Un vino che rimane “status symbo”, ma che sposta il proprio tempio sempre più nei luoghi di aggregazione giovanile, consumato in occasioni più “friendly”, con i “wine bar” che cresceranno più di tutti (39%) assieme ai ristoranti “casual”, che a detta del campione prenderanno il posto delle grandi occasioni romantiche e dei ristoranti “fine”.
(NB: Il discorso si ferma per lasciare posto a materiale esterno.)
-- ==== Sys2Proof/Tests/Slice0.lean ====
section
/-! SUPPORT. Tests. Every expected value is from 95_test_vectors.md or a worked example of the rule named; none is the
model's own answer. The witnesses show states and operands that meet the hypotheses of the statements. -/

namespace Sys2Proof.Tests

open Machine

/-! ## Small engines -/

/-- The configuration of V4 and P5: width 16, no index. -/
def cfg16 : Config := ⟨16, [16, 15, 13, 4], false, false, 0, 0, 0⟩

/-- The configuration of V8: width 3, one sample, a window that runs past the cycle. -/
def cfgWrap : Config := ⟨3, [3, 2], false, true, 5, 7, 3⟩

/-- The configuration of E1 and P3: width 32, a Search Index. -/
def cfg32 : Config := ⟨32, [32, 22, 2, 1], false, true, 10, 20, 5⟩

/-- The configuration of V11: width 4, no tap at 4. -/
def cfgNoTop : Config := ⟨4, [3], false, false, 0, 0, 0⟩

/-- The engine of a configuration with its register at `v`. -/
def engine (cfg : Config) (v : BitVec cfg.W) : State := { State.resetOf cfg with arch.state := v }

/-- A faulted engine: V10's start `(0x1234, 1, 2)`. -/
def faulted16 : State := { engine cfg16 0x1234#16 with arch.fault := true, arch.fcause := 2#2 }

/-- What a test looks at: the triple and the response. -/
def view : Result → Option (Nat × Bool × Nat × Option (Status × Nat))
  | .next t => some (t.arch.state.toNat, t.arch.fault, t.arch.fcause.toNat, t.rsp.map fun r => (r.status, r.data.toNat))
  | .fault _ => none
  | .refused _ => none

/-- One step of an engine to which the word is presented. -/
def present (s : State) (w : CommandWord) : Result := step (s.presented (.command w))

/-! ## Decoding: words written out bit by bit from 30_encoding R45, R48 -/

theorem test_decode_init : decode 0b0001_0000_0000_0000_0000_0000_0000_0000_0000#36 = .ok .init := by decide
theorem test_decode_load :
    decode 0b0010_0000_0000_0000_0000_1010_1100_1110_0001#36 = .ok (.load 0xACE1#32) := by decide
theorem test_decode_get : decode 0b0011_1111_1111_1111_1111_1111_1111_1111_1111#36 = .ok .get := by decide
theorem test_decode_inc : decode 0b0100_0000_0000_0000_0000_0000_0000_0000_0000#36 = .ok .inc := by decide
theorem test_decode_dec : decode 0b0101_0000_0000_0000_0000_0000_0000_0000_0000#36 = .ok .dec := by decide
theorem test_decode_seqlen : decode 0b0110_0000_0000_0000_0000_0000_0000_0000_0000#36 = .ok .seqlen := by decide
theorem test_decode_lkd : decode 0b1000_0000_0000_0000_0000_0000_0000_0000_0000#36 = .ok .lkd := by decide
theorem test_decode_lkdi :
    decode 0b1001_0000_0000_0000_0000_1101_0000_0000_1000#36 = .ok (.lkdi 0xD008#32) := by decide
theorem test_decode_lks : decode 0b1010_0000_0000_0000_0000_0000_0000_0000_0000#36 = .ok .lks := by decide
theorem test_decode_lksi :
    decode 0b1011_1011_0110_1110_1101_1011_0000_0000_0011#36 = .ok (.lksi 0xB6EDB003#32) := by decide

/-- V10: the reserved opcodes. -/
theorem test_decode_reserved :
    [0x000000000#36, 0x700000000#36, 0xC00000000#36, 0xD00000000#36, 0xE00000000#36, 0xFFFFFFFFF#36].all
      (fun w => (decode w).toOption.isNone) = true := by decide

theorem test_decodeTableWord :
    decodeTableWord 40 0x20000ACE1 = some (.load 0xACE1#32) ∧ decodeTableWord 40 0x1000000000 = none := by decide

/-! ## The Tap Mask Compiler and the Table Builder -/

/-- 40_tap_mask_compiler R66: the two mask columns, all 31 rows. -/
theorem test_masks_of_the_informative_table :
    informativeTaps.map (fun e => ((fwdMaskOf e.1 e.2).toNat, (invMaskOf (fwdMaskOf e.1 e.2)).toNat)) =
      [(0x3, 0x3), (0x6, 0x5), (0xC, 0x9), (0x14, 0x09), (0x30, 0x21), (0x60, 0x41), (0xB8, 0x71), (0x110, 0x021),
       (0x240, 0x081), (0x500, 0x201), (0x829, 0x053), (0x100D, 0x001B), (0x2015, 0x002B), (0x6000, 0x4001),
       (0xD008, 0xA011), (0x12000, 0x04001), (0x20400, 0x00801), (0x40023, 0x00047), (0x90000, 0x20001),
       (0x140000, 0x080001), (0x300000, 0x200001), (0x420000, 0x040001), (0xE10000, 0xC20001), (0x1200000, 0x0400001),
       (0x2000023, 0x0000047), (0x4000013, 0x0000027), (0x9000000, 0x2000001), (0x14000000, 0x08000001),
       (0x20000029, 0x00000053), (0x48000000, 0x10000001), (0x80200003, 0x00400007)] := by decide

/-- V5a: the sparse table of the source's scenario, `[(10, 0xB6EDB003), (15, 0x6DAD6D81)]`. -/
theorem test_spt_width_32 : cfg32.spt = [⟨10#32, 0xB6EDB003#32⟩, ⟨15#32, 0x6DAD6D81#32⟩] := by decide

/-- V5b: the reverse table at width 3. -/
theorem test_rev_width_3 :
    (List.range 8).map (fun a => (cfgWrap.rev (BitVec.ofNat 3 a)).map BitVec.toNat) =
      [some 7, some 0, some 6, some 2, some 5, some 4, some 1, some 3] := by decide

/-- V5c: the cycle-completeness check on six tap sets of width 4, and where the walk of `{4, 2}` fails. -/
theorem test_cycle_check :
    [[4, 3], [4, 1], [4, 2], [4], [3], [2, 1]].map (fun l => (Config.mk 4 l false false 0 0 0).cycleCheck) =
      [true, true, false, false, false, false] := by decide

theorem test_walk_fails_at_6 :
    (Config.mk 4 [4, 2] false false 0 0 0).exhaustiveWalk.toOption = none ∧
    (match (Config.mk 4 [4, 2] false false 0 0 0).exhaustiveWalk with
      | .error e => e = .repeated 6 1
      | .ok _ => False) := ⟨rfl, rfl⟩

/-! ## The commands, one step each -/

/-- V4: `INIT` with a nonzero `imm` from `0xBEEF`. -/
theorem test_init : view (present (engine cfg16 0xBEEF#16) 0x1DEADBEEF#36) = some (1, false, 0, some (.ok, 0)) := by decide
/-- V4. -/
theorem test_load : view (present (engine cfg16 1#16) 0x20000ACE1#36) = some (0xACE1, false, 0, some (.ok, 0)) := by decide
/-- V10: operand bit 16 set, the register not loaded. -/
theorem test_load_wide :
    view (present (engine cfg16 1#16) 0x200010000#36) = some (1, true, 2, some (.fault, 2)) := by decide
/-- V4. -/
theorem test_get : view (present (engine cfg16 0xACE1#16) 0x300000000#36) = some (0xACE1, false, 0, some (.ok, 0xACE1)) := by
  decide
/-- V4: `0x5670 ^ 0xD008`. -/
theorem test_inc : view (present (engine cfg16 0xACE1#16) 0x400000000#36) = some (0x8678, false, 0, some (.ok, 0)) := by decide
/-- V2: `up(0xFFFFFFFF)` at width 32. -/
theorem test_inc_32 :
    view (present (engine cfg32 0xFFFFFFFF#32) 0x400000000#36) = some (0xFFDFFFFC, false, 0, some (.ok, 0)) := by decide
/-- V4: `0xFFFF` steps back to `0x5FEF`. -/
theorem test_dec : view (present (engine cfg16 0xFFFF#16) 0x500000000#36) = some (0x5FEF, false, 0, some (.ok, 0)) := by decide
/-- V11: without a tap at `W` the steps are no inverses, `down(0x4) = 0x8`. -/
theorem test_dec_no_top :
    view (present (engine cfgNoTop 0x4#4) 0x500000000#36) = some (0x8, false, 0, some (.ok, 0)) := by decide
/-- V4, for `W = 32`. -/
theorem test_seqlen :
    view (present (engine cfg32 1#32) 0x600000000#36) = some (1, false, 0, some (.ok, 0xFFFFFFFF)) := by decide
/-- P6, line 3. -/
theorem test_lkd : view (present (engine Config.sample 0xD#4) 0x800000000#36) = some (0xD, false, 0, some (.ok, 4)) := by decide
/-- P5, line 4: no Direct Index. -/
theorem test_lkd_absent_index :
    view (present (engine cfg16 0x8678#16) 0x800000000#36) = some (0x8678, true, 1, some (.fault, 1)) := by decide
/-- V9: `LKDI 0` answers the sentinel. -/
theorem test_lkdi_zero :
    view (present (engine Config.sample 0xA#4) 0x900000000#36) = some (0xA, false, 0, some (.absent, 0xF)) := by decide
/-- V10: both conditions hold, the opcode is checked first. -/
theorem test_lkdi_priority :
    view (present (engine cfg16 1#16) 0x900010000#36) = some (1, true, 1, some (.fault, 1)) := by decide
/-- V6b: position 17, found at offset 2 from the sample at 15. -/
theorem test_lks :
    view (present (engine cfg32 0xDB5B5B62#32) 0xA00000000#36) = some (0xDB5B5B62, false, 0, some (.ok, 17)) := by decide
/-- V8: the wrapped result 7 is not reduced. -/
theorem test_lks_wrap : view (present (engine cfgWrap 1#3) 0xA00000000#36) = some (1, false, 0, some (.ok, 7)) := by decide
/-- V7: position 10 is found although the range ends at 10. -/
theorem test_lksi_window :
    view (present (engine ⟨4, [4, 3], false, true, 2, 10, 3⟩ 1#4) 0xB0000000B#36) =
      some (1, false, 0, some (.ok, 10)) := by decide
/-- 43_search_index R97: `LKSI 0x1` is `ABSENT`, its position below `SMIN`. -/
theorem test_lksi_absent :
    view (present (engine Config.sample 0xA#4) 0xB00000001#36) = some (0xA, false, 0, some (.absent, 0)) := by decide

/-! ## The faulted state, reset, idling -/

/-- V10: a reserved word on a faulted engine does not overwrite the cause. -/
theorem test_faulted_refuses :
    view (present faulted16 0x000000000#36) = some (0x1234, true, 2, some (.fault, 2)) := by decide
/-- V10: `INIT` does not clear the fault. -/
theorem test_faulted_init :
    view (present faulted16 0x100000000#36) = some (0x1234, true, 2, some (.fault, 2)) := by decide
/-- V12. -/
theorem test_reset_input : view (step (faulted16.presented .reset)) = some (1, false, 0, none) := by decide
/-- 60_exceptions R126. -/
theorem test_idle : view (step (engine cfg16 0xACE1#16)) = some (0xACE1, false, 0, none) := by decide
/-- 30_encoding R55, P6: a word presented next is the one that runs. -/
theorem test_withFetchWord :
    view (step (State.reset.withFetchWord 40 0x20000000D)) = some (0xD, false, 0, some (.ok, 0)) := by decide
Quanto al “Made in Italy”, rappresentano il 28% i consumatori americani che hanno consumato vino italiano negli ultimi 12 mesi. Un tasso di penetrazione che aumenta al diminuire dell’età, coinvolgendo circa un terzo dei “millennials” (34%), ma solo un “baby boomer” (sopra i 55 anni) su 5. Osservando la geografia del tricolore enologico negli Usa, lo stato di New York è quello che si dimostra più aperto al nostro vino (36%), bevuto da circa un terzo dei californiani (29%) e ancora solo da un abitante su 4 nel Mid West (24%).
Secondo Paolo De Castro, vice presidente della Commissione agricoltura e sviluppo rurale del Parlamento europeo, «fra Stati Uniti e Unione europea passa un terzo del commercio mondiale e una guerra di dazi fra le due sponde dell’Atlantico non gioverebbe a nessuna delle due parti; dopo la crisi dovuta all’embargo russo, gli agricoltori europei non possono rischiare di veder venire meno un mercato con un volume complessivo di export di quasi 22 miliardi di euro lo scorso anno, di cui 3,8 miliardi per il solo comparto del vino».
«Gli USA sono il mercato più promettente per il vino italiano è questo il dato che emerge dall’interessante ricerca Vinitaly-Nomisma – dice Maurizio Forte, direttore Ice di New York e coordinatore della rete Usa -. Gli Stati uniti assorbono già un quarto del nostro export e cresceranno del 4-5% l’anno nel prossimo quinquennio. I nostri prezzi medi restano tuttavia ancora bassi, nonostante il 94% dei consumatori ritenga che il vino italiano abbia una qualità uguale o superiore a quello francese, tanto che l’88% sarà disposto a pagarlo di più in futuro. Abbiamo quindi dei chiari margini per migliorare la percezione dei nostri vini. Il Progetto Vino USA, sviluppato dall’Agenzia ICE, mira proprio a colmare questa lacuna elevando il posizionamento e la conoscenza del vino Made in Italy, grazie ad un investimento pubblico senza precedenti. Un percorso ambizioso reso possibile dall’impegno del Ministero dello Sviluppo Economico e dal grande gioco di squadra con Federvini, Unione Italiana Vini, Federdoc ed ovviamente Vinitaly, con cui ICE ha una partnership consolidata nel tempo, che si rafforza di anno in anno».